Ingredients:

  • 1 pound (450g) venison backstrap, trimmed of silver skin
  • 1 tablespoon (15ml) olive oil
  • 1 tablespoon (14g) unsalted butter
  • 1 teaspoon (5g) freshly ground black pepper
  • 1 teaspoon (6g) kosher salt
  • 1 tablespoon (15ml) olive oil
  • 1 shallot, minced (about 1/4 cup)
  • 1 clove garlic, minced
  • 1/2 cup (120ml) port wine
  • 1/2 cup (120ml) beef broth
  • 1/2 cup (75g) fresh blackberries
  • 1 tablespoon (15ml) balsamic vinegar
  • 1 teaspoon (5g) brown sugar (optional)
  • 1 tablespoon (14g) unsalted butter, cold, cut into cubes
  • Pinch of salt and black pepper to taste

Instructions:

  1. Pat the venison backstrap dry with paper towels. Season generously with salt and pepper. Allow the venison to sit at room temperature for 30 minutes.
  2. Heat olive oil and butter in a cast iron skillet over medium-high heat until shimmering. Add the venison backstrap to the skillet and sear on all sides until a deep brown crust forms (about 3-4 minutes per side).
  3. Use a meat thermometer to monitor the internal temperature. Aim for 130-135°F (54-57°C) for medium-rare, 135-140°F (57-60°C) for medium.
  4. Remove the venison from the skillet and transfer to a cutting board.
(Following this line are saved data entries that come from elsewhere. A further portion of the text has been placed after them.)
/-! ### Outside the address space -/

/-- Every cycle begins with the fetch, which stops by name with the counter outside memory. -/
theorem exec_of_counter_outside (i : Instr) (h : 100 ≤ s.ic) : exec i s = .fault (.fetchOutsideMemory s.ic) := by
  have hfetch (arm : State → Result) : withFetched s arm = .fault (.fetchOutsideMemory s.ic) :=
    if_neg (Nat.not_lt.2 h)
  cases i <;> simp only [exec, execRead, execWrite, execLoad, execStore, execAdd, execSubtract, execDivide, execMultiply,
    execBranch, execBranchneg, execBranchzero, execHalt, execNop, hfetch]

theorem withWord_of_ge {n : Nat} (use : Int → Result) (h : 100 ≤ n) :
    withWord n s use = .fault (.addressOutsideMemory n) := if_neg (Nat.not_lt.2 h)

theorem storeWord_of_ge {n : Nat} (v : Int) (h : 100 ≤ n) : storeWord n v s = .fault (.addressOutsideMemory n) :=
  if_neg (Nat.not_lt.2 h)

theorem branchIf_of_ge {k : Nat} (taken : Bool) (h : 100 ≤ k) :
    branchIf taken k s = .fault (.addressOutsideMemory k) := if_neg (Nat.not_lt.2 h)

/-- Settles O46: the fetch checks the counter, and each of the three operand forms checks the operand. -/
theorem outsideMemoryStopsByName : Obligations.OutsideMemoryStopsByName := by
  intro s
  refine ⟨fun hic i => exec_of_counter_outside i hic, fun hic n hn => ?_⟩
  have hword (use : State → Int → Result) :
      (withFetched s fun f => withWord n f (use f)) = .fault (.addressOutsideMemory n) := by
    rw [withFetched_of_lt (Nat.lt_succ_of_le hic), withWord_of_ge _ hn]
  have hbranch (taken : State → Bool) :
      (withFetched s fun f => branchIf (taken f) n f) = .fault (.addressOutsideMemory n) := by
    rw [withFetched_of_lt (Nat.lt_succ_of_le hic), branchIf_of_ge _ hn]
  have hstore : exec (.store n) s = .fault (.addressOutsideMemory n) := by
    rw [exec, execStore, withFetched_of_lt (Nat.lt_succ_of_le hic), storeWord_of_ge _ hn]
  refine ⟨hword fun f v => completeCycle (f.emit (.out v)), hword fun f v => completeCycle (f.setAcc v), hstore,
    hword fun f v => writeChecked (f.acc + v) f, hword fun f v => writeChecked (f.acc - v) f,
    hword fun f d => writeQuotient d f, hword fun f v => writeChecked (f.acc * v) f,
    hbranch fun _ => true, hbranch State.accNegative, hbranch State.accZero, ?_⟩
  intro v rest hin hlo hhi
  rw [exec_read_of_word n (Nat.lt_succ_of_le hic) hin (inRange_iff.2 ⟨hlo, hhi⟩), storeWord_of_ge _ hn]

end Sys2Proof.Machine
end

section
/-! PROOFS. The invariant (10_state.md R41): each update of the state keeps it under that update's own condition, so
every turn of the Loader, every cycle and every move of the host keeps it. -/

namespace Sys2Proof

/-- The quotient of a Word is no larger than the Word (42_arithmetic.md R125). -/
theorem abs_tdiv_le (a d : Int) : |tdiv a d| ≤ |a| := by
  rw [abs_tdiv]
  exact Int.ediv_le_self _ (abs_nonneg a)

theorem inRange_tdiv {a : Int} (d : Int) (ha : inRange a) : inRange (tdiv a d) :=
  abs_le.1 ((abs_tdiv_le a d).trans (abs_le.2 ha))

/-- Settles O34: the magnitude of the quotient is a quotient of magnitudes. -/
theorem quotientOfAWordIsAWord : Obligations.QuotientOfAWordIsAWord := by
  intro a d hlo hhi _
  exact ⟨abs_tdiv_le a d, inRange_tdiv d ⟨hlo, hhi⟩⟩

end Sys2Proof

namespace Sys2Proof.Machine

variable {s t : State}

/-! ### The advance with and without the end of the run -/

theorem State.advanced_of_ne (h : s.ic ≠ 99) : s.advanced = s.setIc (s.ic + 1) := if_neg (by simpa using h)

theorem State.advanced_of_eq (h : s.ic = 99) : s.advanced = (s.setIc 100).setStatus .stopped := by
  rw [State.advanced, h]
  rfl

/-! ### The updates of the state -/

theorem Inv.fetched (h : Inv s) : Inv s.fetched :=
  { h with irIsWord := h.cellsAreWords s.ic, fieldsOfIr := ⟨rfl, rfl⟩ }

theorem Inv.setAcc {v : Int} (h : Inv s) (hv : inRange v) : Inv (s.setAcc v) := { h with accIsWord := hv }

theorem Inv.setCell {a : Nat} {v : Int} (h : Inv s) (ha : a < 100) (hv : inRange v) : Inv (s.setCell a v) :=
  { h with
    memCanonical := Memory.wf_write v h.memCanonical ha
    cellsAreWords := fun b => by
      rw [State.setCell_mem, Memory.read_write h.memCanonical]
      split
      · exact hv
      · exact h.cellsAreWords b }

theorem Inv.setInput (h : Inv s) (items : List Int) : Inv (s.setInput items) := { h with }

theorem Inv.emit (h : Inv s) (e : Event) : Inv (s.emit e) := { h with }

theorem Inv.setLoadAddr {a : Nat} (h : Inv s) (ha : a ≤ 100) : Inv (s.setLoadAddr a) := { h with loaderBound := ha }

theorem Inv.setIc {k : Nat} (h : Inv s) (hrun : s.status = .running) (hk : k ≤ 99) : Inv (s.setIc k) :=
  { h with
    counterBound := Nat.le_succ_of_le hk
    runningCounter := fun _ => hk
    idleCounter := fun hidle => by cases hrun.symm.trans hidle
    stoppedCounter := fun hstop => by cases hrun.symm.trans hstop
    faultedCounter := fun _ _ => hk }

/-- A fault of a running machine keeps the invariant: the counter is the address of an instruction. -/
theorem Inv.faulted (h : Inv s) (hrun : s.status = .running) (k : FaultKind) : Inv (s.setStatus (.faulted k)) :=
  { h with
    runningCounter := fun _ => h.runningCounter hrun
    idleCounter := fun hidle => by cases hidle
    stoppedCounter := fun hstop => by cases hstop
    faultedCounter := fun _ _ => h.runningCounter hrun }

/-- A stop keeps the invariant at 100, and anywhere in corrected mode. -/
theorem Inv.stopped (h : Inv s) (hic : s.cycleMode = .strictLegacy → s.ic = 100) : Inv (s.setStatus .stopped) :=
  { h with
    runningCounter := fun hrun => by cases hrun
    idleCounter := fun hidle => by cases hidle
    stoppedCounter := fun _ => hic
    faultedCounter := fun _ hfault => by cases hfault }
Tent loosely with foil and let rest for at least 10 minutes before slicing.
  5. While the venison rests, heat olive oil in a small saucepan over medium heat. Sauté the shallot and garlic until softened and fragrant.
  6. Pour in the port wine and beef broth. Bring to a simmer and reduce by half, scraping up any browned bits from the bottom of the pan.
  7. Stir in the blackberries and balsamic vinegar. Simmer for a few minutes until the berries soften and release their juices. Add the brown sugar if needed.
  8. Remove the saucepan from the heat and whisk in the cold butter until melted and the sauce is glossy. Season with salt and pepper to taste.
  9. Slice the rested venison backstrap against the grain. Fan the slices out on plates and drizzle generously with the blackberry-port wine reduction. Serve immediately.